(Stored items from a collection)
-- ==== Sys2Proof/Machine/Access.lean ====
section
/-! DEFINITION. How one unit of an access is performed (R306, R307): the L1 and the die L2 by class (R321,
R324, R327), requests to the home (R329, R333), the order units keep (R309-R311), the claims of copies and of
the matrix engine (R229, R242). -/
namespace Sys2Proof.Machine

/-! ## Places -/

/-- A place lies in a sector of memory. -/
def Place.inSector (sec : Nat) : Place → Bool
  | .mem pa _ _ => pa / 64 == sec
  | _ => false

/-- Space and address of a place: 0 memory, 1 host, then ABUF and WBUF of each core. -/
def Place.at' : Place → Nat × Nat
  | .mem pa _ _ => (0, pa)
  | .host a _ => (1, a)
  | .abuf c o => (2 + 2 * c, o)
  | .wbuf c o => (3 + 2 * c, o)

/-- n bytes at p and m bytes at q share a byte. -/
def meets (p : Place) (n : Nat) (q : Place) (m : Nat) : Bool :=
  p.at'.1 == q.at'.1 && decide (p.at'.2 < q.at'.2 + m ∧ q.at'.2 < p.at'.2 + n)

/-- The 256-byte granule of a place (R242). -/
def Place.granule (p : Place) : Nat × Nat := (p.at'.1, p.at'.2 / 256)

/-! ## Requests (R329, R333) -/

def Req.same (a b : Req) : Bool :=
  a.kind == b.kind && a.die == b.die && a.sector == b.sector && a.who == b.who && a.holder == b.holder && a.unit == b.unit

/-- Send a request once; while it is on its way or served it is not repeated. -/
def State.ask (s : State) (q : Req) : State :=
  if s.reqs.any (Req.same q) || (match (s.dirAt q.sector).busy with | some r => r.same q | none => false) then s
  else { s.countReq q with reqs := s.reqs ++ [{ q with inc := (s.di q.die).incarn }] }

/-! ## Classes of a sector -/

/-- An access that the home answers with an error: the home is out of service, or the sector is lost (R332,
R346). -/
def State.lost (s : State) (sec home : Nat) : Bool := !s.homeUp home || (s.dirAt sec).state == 6

/-- Banks carved for L1 (R323). -/
def State.hasL1 (s : State) (core : Nat) : Bool := (s.co core).carved != 0

/-- An uncached class of a peer's page (R321). -/
def uncached (cls home : Nat) : Bool := decide (32 ≤ home) && cls != 2

/-! ## The L2's ways (R326, R328) -/

/-- The tree after a use of a way: along its path, every bit points to the other half. -/
def plruTouch (b : BitVec 15) (way : Nat) : BitVec 15 :=
  ((List.range 4).foldl (fun (acc : BitVec 15 × Nat) i =>
    let right := way.testBit (3 - i)
    (if right then acc.1 &&& ~~~ ((1 : BitVec 15) <<< acc.2) else acc.1 ||| ((1 : BitVec 15) <<< acc.2), 2 * acc.2 + (if right then 2 else 1))) (b, 0)).1

/-- The way the tree leads to from a node at height n, less those that may not be chosen (R328). -/
def plruPick (b : BitVec 15) (ok : Nat → Bool) : Nat → Nat → Nat → Option Nat
  | 0, _, w => if ok w then some w else none
  | n + 1, node, w =>
    let d := if bit b node then 1 else 0
    match plruPick b ok n (2 * node + 1 + d) (2 * w + d) with
    | some x => some x
    | none => plruPick b ok n (2 * node + 2 - d) (2 * w + 1 - d)

/-- The four sectors of a line. -/
def lineSecs (line : Nat) : List Nat := [4 * line, 4 * line + 1, 4 * line + 2, 4 * line + 3]

/-- A copy claims the line, the granule of that number, and writes it in the die's L2 (R242, R338). -/
def State.lineClaimed (s : State) (die line : Nat) : Bool :=
  s.copies.any fun c => c.claims.contains (0, line) && ((s.ownerOf (4 * line)).getD (dieOf c.core) == die || dieOf c.core == die)

/-- A line may not be chosen: a sector of it is claimed, held or in a transaction with the directory (R328). -/
def State.lineBarred (s : State) (die line : Nat) : Bool :=
  ((lineSecs line).any fun sec => !s.secFree sec) || (s.reqs.any fun q => q.die == die && q.sector / 4 == line) || s.lineClaimed die line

# [Task instructions]
Only an exact copy of the data above will do.

# [Answer below]
-- ==== Sys2Proof/Machine/Access.lean ====
section
/-! DEFINITION. How one unit of an access is performed (R306, R307): the L1 and the die L2 by class (R321,
R324, R327), requests to the home (R329, R333), the order units keep (R309-R311), the claims of copies and of
the matrix engine (R229, R242). -/
namespace Sys2Proof.Machine

/-! ## Places -/

/-- A place lies in a sector of memory. -/
def Place.inSector (sec : Nat) : Place → Bool
  | .mem pa _ _ => pa / 64 == sec
  | _ => false

/-- Space and address of a place: 0 memory, 1 host, then ABUF and WBUF of each core. -/
def Place.at' : Place → Nat × Nat
  | .mem pa _ _ => (0, pa)
  | .host a _ => (1, a)
  | .abuf c o => (2 + 2 * c, o)
  | .wbuf c o => (3 + 2 * c, o)

/-- n bytes at p and m bytes at q share a byte. -/
def meets (p : Place) (n : Nat) (q : Place) (m : Nat) : Bool :=
  p.at'.1 == q.at'.1 && decide (p.at'.2 < q.at'.2 + m ∧ q.at'.2 < p.at'.2 + n)

/-- The 256-byte granule of a place (R242). -/
def Place.granule (p : Place) : Nat × Nat := (p.at'.1, p.at'.2 / 256)

/-! ## Requests (R329, R333) -/

def Req.same (a b : Req) : Bool :=
  a.kind == b.kind && a.die == b.die && a.sector == b.sector && a.who == b.who && a.holder == b.holder && a.unit == b.unit

/-- Send a request once; while it is on its way or served it is not repeated. -/
def State.ask (s : State) (q : Req) : State :=
  if s.reqs.any (Req.same q) || (match (s.dirAt q.sector).busy with | some r => r.same q | none => false) then s
  else { s.countReq q with reqs := s.reqs ++ [{ q with inc := (s.di q.die).incarn }] }

/-! ## Classes of a sector -/

/-- An access that the home answers with an error: the home is out of service, or the sector is lost (R332,
R346). -/
def State.lost (s : State) (sec home : Nat) : Bool := !s.homeUp home || (s.dirAt sec).state == 6

/-- Banks carved for L1 (R323). -/
def State.hasL1 (s : State) (core : Nat) : Bool := (s.co core).carved != 0

/-- An uncached class of a peer's page (R321). -/
def uncached (cls home : Nat) : Bool := decide (32 ≤ home) && cls != 2

/-! ## The L2's ways (R326, R328) -/

/-- The tree after a use of a way: along its path, every bit points to the other half. -/
def plruTouch (b : BitVec 15) (way : Nat) : BitVec 15 :=
  ((List.range 4).foldl (fun (acc : BitVec 15 × Nat) i =>
    let right := way.testBit (3 - i)
    (if right then acc.1 &&& ~~~ ((1 : BitVec 15) <<< acc.2) else acc.1 ||| ((1 : BitVec 15) <<< acc.2), 2 * acc.2 + (if right then 2 else 1))) (b, 0)).1

/-- The way the tree leads to from a node at height n, less those that may not be chosen (R328). -/
def plruPick (b : BitVec 15) (ok : Nat → Bool) : Nat → Nat → Nat → Option Nat
  | 0, _, w => if ok w then some w else none
  | n + 1, node, w =>
    let d := if bit b node then 1 else 0
    match plruPick b ok n (2 * node + 1 + d) (2 * w + d) with
    | some x => some x
    | none => plruPick b ok n (2 * node + 2 - d) (2 * w + 1 - d)

/-- The four sectors of a line. -/
def lineSecs (line : Nat) : List Nat := [4 * line, 4 * line + 1, 4 * line + 2, 4 * line + 3]

/-- A copy claims the line, the granule of that number, and writes it in the die's L2 (R242, R338). -/
def State.lineClaimed (s : State) (die line : Nat) : Bool :=
  s.copies.any fun c => c.claims.contains (0, line) && ((s.ownerOf (4 * line)).getD (dieOf c.core) == die || dieOf c.core == die)

/-- A line may not be chosen: a sector of it is claimed, held or in a transaction with the directory (R328). -/
def State.lineBarred (s : State) (die line : Nat) : Bool :=
  ((lineSecs line).any fun sec => !s.secFree sec) || (s.reqs.any fun q => q.die == die && q.sector / 4 == line) || s.lineClaimed die line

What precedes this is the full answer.